[Stored data]
########
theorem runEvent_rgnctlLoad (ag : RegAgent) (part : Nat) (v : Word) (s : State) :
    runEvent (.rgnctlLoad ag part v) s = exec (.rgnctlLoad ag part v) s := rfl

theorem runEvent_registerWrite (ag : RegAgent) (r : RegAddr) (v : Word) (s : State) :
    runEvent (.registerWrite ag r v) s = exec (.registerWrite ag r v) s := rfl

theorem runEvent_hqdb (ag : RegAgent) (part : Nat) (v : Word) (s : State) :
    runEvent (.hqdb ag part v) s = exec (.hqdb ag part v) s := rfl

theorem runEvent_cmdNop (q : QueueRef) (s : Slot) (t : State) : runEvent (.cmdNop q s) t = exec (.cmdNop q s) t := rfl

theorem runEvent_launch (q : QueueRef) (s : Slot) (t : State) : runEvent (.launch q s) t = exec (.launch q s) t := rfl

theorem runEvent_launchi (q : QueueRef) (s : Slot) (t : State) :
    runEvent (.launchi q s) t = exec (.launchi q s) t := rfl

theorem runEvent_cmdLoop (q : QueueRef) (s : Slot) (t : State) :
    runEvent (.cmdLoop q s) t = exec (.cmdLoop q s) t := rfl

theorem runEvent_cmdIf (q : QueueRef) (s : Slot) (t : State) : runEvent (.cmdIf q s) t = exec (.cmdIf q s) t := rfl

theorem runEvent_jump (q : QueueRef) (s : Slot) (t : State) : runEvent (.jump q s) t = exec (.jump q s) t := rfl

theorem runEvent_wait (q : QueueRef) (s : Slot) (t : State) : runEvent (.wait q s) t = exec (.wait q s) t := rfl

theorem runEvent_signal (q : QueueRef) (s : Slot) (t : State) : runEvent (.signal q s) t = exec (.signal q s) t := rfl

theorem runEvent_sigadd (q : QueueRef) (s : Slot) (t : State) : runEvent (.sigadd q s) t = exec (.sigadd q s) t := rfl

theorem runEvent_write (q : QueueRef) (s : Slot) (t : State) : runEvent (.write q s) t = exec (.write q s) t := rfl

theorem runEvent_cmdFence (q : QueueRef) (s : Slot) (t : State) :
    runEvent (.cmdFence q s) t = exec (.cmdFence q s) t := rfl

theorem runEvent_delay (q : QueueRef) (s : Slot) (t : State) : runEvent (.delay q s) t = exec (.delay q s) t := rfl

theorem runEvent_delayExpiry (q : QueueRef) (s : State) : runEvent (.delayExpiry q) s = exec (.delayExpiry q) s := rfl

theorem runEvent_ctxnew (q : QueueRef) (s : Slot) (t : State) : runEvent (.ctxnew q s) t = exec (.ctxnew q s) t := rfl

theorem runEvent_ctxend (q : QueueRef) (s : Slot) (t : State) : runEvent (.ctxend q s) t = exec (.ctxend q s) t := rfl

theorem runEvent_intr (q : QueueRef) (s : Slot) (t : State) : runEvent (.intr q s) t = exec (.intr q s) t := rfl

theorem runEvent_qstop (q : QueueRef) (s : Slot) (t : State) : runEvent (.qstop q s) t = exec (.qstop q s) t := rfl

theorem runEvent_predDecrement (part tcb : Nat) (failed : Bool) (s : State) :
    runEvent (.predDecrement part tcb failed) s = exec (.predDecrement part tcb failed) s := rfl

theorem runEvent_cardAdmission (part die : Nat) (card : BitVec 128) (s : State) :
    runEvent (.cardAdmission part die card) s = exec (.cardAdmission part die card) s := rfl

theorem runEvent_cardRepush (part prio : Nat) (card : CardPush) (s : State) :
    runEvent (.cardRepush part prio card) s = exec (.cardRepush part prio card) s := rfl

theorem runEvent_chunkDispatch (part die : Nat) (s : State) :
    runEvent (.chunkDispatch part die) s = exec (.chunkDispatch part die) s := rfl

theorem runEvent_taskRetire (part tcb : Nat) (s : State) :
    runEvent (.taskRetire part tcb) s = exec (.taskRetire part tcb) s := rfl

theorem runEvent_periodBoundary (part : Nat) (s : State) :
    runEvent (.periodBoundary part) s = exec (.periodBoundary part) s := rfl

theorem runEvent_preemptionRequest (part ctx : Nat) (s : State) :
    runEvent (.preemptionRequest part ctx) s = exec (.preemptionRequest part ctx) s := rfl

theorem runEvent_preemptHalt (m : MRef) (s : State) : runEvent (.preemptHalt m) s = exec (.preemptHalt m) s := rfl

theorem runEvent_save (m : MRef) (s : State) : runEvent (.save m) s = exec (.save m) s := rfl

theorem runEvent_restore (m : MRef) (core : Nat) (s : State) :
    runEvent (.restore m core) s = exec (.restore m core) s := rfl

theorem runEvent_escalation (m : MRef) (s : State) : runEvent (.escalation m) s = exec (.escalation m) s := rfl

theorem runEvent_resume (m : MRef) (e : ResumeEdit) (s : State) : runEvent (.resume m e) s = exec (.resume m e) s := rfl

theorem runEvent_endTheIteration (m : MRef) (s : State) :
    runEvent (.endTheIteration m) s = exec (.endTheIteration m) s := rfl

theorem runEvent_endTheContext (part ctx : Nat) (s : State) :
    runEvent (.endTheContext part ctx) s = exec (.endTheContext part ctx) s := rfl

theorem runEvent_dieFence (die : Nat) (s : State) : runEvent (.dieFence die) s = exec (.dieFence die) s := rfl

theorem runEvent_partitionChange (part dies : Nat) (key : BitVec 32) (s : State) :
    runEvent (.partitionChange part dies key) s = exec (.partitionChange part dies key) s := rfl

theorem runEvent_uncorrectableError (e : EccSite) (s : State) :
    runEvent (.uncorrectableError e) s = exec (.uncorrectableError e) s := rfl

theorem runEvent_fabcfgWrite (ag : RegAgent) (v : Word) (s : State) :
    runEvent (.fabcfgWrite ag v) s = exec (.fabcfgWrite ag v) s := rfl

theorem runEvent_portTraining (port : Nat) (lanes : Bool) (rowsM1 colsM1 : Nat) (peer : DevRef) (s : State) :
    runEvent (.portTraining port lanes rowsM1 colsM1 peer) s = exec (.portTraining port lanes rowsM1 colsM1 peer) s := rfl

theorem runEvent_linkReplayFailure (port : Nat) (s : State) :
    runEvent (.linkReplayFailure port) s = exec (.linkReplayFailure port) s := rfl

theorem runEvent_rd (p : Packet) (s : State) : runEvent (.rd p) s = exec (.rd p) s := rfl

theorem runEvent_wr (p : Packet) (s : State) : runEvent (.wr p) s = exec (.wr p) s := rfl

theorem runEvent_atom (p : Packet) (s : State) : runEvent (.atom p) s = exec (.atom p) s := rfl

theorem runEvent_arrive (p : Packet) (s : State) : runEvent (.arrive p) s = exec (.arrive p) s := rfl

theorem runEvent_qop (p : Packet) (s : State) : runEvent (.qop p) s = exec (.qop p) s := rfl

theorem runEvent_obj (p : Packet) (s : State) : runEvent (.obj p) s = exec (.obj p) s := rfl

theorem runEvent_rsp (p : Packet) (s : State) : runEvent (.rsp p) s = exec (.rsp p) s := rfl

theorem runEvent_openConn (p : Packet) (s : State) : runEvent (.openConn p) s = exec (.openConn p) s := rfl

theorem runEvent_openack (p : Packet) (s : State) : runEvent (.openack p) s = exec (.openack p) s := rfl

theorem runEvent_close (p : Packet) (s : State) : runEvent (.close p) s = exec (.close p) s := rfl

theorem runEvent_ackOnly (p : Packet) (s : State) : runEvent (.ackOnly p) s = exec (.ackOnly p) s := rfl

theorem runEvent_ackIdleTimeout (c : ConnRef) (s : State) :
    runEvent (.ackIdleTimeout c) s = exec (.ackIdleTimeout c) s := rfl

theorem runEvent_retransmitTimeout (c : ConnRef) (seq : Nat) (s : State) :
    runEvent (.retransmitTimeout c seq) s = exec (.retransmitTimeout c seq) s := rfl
########
- _Work request_:
Return the opening line of the data and every line after it through the line containing "runEvent (.hqdb ag", please, exactly as written and with nothing added.

- _Solution to this task_:
theorem runEvent_rgnctlLoad (ag : RegAgent) (part : Nat) (v : Word) (s : State) :
    runEvent (.rgnctlLoad ag part v) s = exec (.rgnctlLoad ag part v) s := rfl

theorem runEvent_registerWrite (ag : RegAgent) (r : RegAddr) (v : Word) (s : State) :
    runEvent (.registerWrite ag r v) s = exec (.registerWrite ag r v) s := rfl

theorem runEvent_hqdb (ag : RegAgent) (part : Nat) (v : Word) (s : State) :
    runEvent (.hqdb ag part v) s = exec (.hqdb ag part v) s := rfl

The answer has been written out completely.